-- Provided data --
○ ○ ○
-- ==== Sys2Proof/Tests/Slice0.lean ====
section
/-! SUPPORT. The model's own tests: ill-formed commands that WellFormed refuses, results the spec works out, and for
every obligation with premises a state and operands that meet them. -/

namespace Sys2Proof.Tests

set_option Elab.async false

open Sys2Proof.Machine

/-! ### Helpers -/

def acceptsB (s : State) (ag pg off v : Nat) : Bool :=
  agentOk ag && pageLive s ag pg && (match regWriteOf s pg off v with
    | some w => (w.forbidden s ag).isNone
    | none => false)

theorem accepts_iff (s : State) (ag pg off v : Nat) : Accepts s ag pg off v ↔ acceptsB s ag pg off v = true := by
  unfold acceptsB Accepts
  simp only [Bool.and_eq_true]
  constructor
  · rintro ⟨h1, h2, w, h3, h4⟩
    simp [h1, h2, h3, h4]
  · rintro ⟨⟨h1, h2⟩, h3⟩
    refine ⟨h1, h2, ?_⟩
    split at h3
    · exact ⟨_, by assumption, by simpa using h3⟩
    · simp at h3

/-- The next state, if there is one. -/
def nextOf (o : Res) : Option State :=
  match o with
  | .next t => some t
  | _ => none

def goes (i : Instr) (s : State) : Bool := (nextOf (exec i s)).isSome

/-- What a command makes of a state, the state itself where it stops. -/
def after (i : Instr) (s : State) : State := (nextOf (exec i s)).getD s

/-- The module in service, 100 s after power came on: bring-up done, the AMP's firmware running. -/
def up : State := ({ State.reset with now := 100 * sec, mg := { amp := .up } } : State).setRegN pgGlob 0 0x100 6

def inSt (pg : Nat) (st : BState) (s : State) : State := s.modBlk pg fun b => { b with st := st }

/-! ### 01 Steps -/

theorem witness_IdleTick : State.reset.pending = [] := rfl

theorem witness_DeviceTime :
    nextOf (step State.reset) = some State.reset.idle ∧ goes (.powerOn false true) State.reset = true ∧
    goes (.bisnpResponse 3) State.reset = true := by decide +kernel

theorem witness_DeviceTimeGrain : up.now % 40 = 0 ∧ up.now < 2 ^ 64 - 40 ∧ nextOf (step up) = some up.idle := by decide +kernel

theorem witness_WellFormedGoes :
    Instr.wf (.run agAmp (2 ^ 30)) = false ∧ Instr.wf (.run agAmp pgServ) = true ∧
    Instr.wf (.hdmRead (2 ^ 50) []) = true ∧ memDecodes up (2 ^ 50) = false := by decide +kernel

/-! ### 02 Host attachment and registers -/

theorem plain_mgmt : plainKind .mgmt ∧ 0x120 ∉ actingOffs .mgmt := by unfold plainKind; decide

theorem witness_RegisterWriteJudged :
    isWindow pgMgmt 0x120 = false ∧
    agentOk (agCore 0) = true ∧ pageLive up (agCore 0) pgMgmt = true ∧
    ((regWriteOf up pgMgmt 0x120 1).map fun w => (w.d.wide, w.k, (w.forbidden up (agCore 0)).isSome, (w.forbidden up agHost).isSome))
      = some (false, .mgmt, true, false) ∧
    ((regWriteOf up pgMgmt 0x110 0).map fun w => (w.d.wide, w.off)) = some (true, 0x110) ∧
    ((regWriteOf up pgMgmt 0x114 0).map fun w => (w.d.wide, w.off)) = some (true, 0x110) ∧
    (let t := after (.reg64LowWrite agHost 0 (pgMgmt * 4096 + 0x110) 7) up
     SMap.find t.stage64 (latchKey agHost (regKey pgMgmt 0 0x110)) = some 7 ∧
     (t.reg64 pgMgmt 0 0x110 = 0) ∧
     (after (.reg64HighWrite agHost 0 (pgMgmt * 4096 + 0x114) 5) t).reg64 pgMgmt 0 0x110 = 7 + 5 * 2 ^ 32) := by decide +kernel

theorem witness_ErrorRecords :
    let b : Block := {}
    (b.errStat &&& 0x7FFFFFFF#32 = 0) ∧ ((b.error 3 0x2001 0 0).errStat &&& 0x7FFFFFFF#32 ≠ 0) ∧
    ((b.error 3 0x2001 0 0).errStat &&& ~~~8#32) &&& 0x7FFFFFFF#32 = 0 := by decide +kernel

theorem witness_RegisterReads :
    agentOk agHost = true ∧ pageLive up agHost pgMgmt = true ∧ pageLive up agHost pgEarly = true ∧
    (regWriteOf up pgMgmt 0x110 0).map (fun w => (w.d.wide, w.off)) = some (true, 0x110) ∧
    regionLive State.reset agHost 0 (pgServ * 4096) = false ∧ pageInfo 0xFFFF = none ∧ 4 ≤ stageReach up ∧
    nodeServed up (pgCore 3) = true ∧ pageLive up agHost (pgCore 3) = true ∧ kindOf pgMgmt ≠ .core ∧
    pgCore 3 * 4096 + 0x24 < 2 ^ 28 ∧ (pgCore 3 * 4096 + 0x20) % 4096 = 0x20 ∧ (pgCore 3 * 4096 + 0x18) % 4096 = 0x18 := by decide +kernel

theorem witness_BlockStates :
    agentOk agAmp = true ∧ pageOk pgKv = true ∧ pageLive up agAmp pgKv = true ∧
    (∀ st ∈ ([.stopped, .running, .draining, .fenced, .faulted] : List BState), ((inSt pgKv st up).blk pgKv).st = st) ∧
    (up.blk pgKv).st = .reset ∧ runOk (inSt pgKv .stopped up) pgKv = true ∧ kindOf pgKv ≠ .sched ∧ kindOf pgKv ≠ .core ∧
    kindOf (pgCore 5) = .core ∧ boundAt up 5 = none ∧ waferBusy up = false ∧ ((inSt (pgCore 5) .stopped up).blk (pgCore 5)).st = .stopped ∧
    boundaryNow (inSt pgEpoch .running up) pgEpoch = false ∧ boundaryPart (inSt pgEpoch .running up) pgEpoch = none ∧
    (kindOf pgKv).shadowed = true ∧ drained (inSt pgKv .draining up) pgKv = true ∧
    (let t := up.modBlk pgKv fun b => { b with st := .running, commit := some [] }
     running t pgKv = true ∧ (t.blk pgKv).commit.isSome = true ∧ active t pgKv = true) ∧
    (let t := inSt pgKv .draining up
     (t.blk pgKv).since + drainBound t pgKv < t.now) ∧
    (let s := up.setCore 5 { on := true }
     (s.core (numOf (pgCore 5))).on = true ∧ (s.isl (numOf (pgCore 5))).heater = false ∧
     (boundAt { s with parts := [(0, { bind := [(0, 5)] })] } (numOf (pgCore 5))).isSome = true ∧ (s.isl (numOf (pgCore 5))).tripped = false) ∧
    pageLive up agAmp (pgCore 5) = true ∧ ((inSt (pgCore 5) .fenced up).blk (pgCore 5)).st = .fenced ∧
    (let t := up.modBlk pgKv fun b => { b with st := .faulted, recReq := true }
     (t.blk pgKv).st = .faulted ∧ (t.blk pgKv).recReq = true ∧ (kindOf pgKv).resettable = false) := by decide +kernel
○ ○ ○
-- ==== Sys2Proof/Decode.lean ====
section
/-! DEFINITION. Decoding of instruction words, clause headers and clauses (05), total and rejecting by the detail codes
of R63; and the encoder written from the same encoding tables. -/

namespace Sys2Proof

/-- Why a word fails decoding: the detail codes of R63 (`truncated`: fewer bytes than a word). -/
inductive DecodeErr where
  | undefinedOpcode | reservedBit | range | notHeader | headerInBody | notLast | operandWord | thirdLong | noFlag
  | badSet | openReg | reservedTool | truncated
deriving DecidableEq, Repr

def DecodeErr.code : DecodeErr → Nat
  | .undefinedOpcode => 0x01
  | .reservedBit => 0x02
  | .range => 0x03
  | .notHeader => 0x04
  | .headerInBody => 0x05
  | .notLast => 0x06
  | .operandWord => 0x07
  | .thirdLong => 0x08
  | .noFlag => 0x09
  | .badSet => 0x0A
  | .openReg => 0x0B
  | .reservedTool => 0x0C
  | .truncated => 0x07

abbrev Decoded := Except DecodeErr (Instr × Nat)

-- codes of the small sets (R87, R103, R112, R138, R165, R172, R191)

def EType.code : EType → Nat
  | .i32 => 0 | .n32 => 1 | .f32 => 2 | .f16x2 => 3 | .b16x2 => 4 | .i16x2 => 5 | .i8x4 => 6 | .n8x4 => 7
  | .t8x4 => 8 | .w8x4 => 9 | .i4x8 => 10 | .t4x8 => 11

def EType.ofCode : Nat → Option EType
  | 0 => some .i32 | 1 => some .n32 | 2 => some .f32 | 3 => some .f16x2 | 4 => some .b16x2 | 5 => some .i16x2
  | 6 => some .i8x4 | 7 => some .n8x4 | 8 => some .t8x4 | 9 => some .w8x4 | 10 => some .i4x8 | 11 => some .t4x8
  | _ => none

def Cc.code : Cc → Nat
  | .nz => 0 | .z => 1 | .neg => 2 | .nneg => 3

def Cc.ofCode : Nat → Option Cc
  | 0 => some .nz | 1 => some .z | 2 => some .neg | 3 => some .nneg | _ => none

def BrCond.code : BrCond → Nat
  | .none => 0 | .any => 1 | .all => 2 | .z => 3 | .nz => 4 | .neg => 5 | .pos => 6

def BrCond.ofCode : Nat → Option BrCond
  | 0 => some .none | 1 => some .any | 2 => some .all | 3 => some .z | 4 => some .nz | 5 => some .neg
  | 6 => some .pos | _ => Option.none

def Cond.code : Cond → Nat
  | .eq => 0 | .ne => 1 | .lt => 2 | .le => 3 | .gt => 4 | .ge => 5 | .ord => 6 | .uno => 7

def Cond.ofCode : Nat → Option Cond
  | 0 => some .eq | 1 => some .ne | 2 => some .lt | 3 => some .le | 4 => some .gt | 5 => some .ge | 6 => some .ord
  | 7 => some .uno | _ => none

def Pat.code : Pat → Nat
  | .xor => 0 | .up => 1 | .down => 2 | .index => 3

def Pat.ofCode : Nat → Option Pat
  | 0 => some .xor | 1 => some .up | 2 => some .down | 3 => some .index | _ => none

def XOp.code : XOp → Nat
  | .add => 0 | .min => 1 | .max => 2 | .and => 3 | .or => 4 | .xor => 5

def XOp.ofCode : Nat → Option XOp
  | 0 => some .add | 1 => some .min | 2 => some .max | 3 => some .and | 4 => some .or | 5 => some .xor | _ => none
○ ○ ○
Take the entries above and return only the lines from the one with "def XOp.ofCode : Nat → Option XOp" to the one with "some .xor | _ => none", both included, unchanged.

-- Finished exercise --
def XOp.ofCode : Nat → Option XOp
  | 0 => some .add | 1 => some .min | 2 => some .max | 3 => some .and | 4 => some .or | 5 => some .xor | _ => none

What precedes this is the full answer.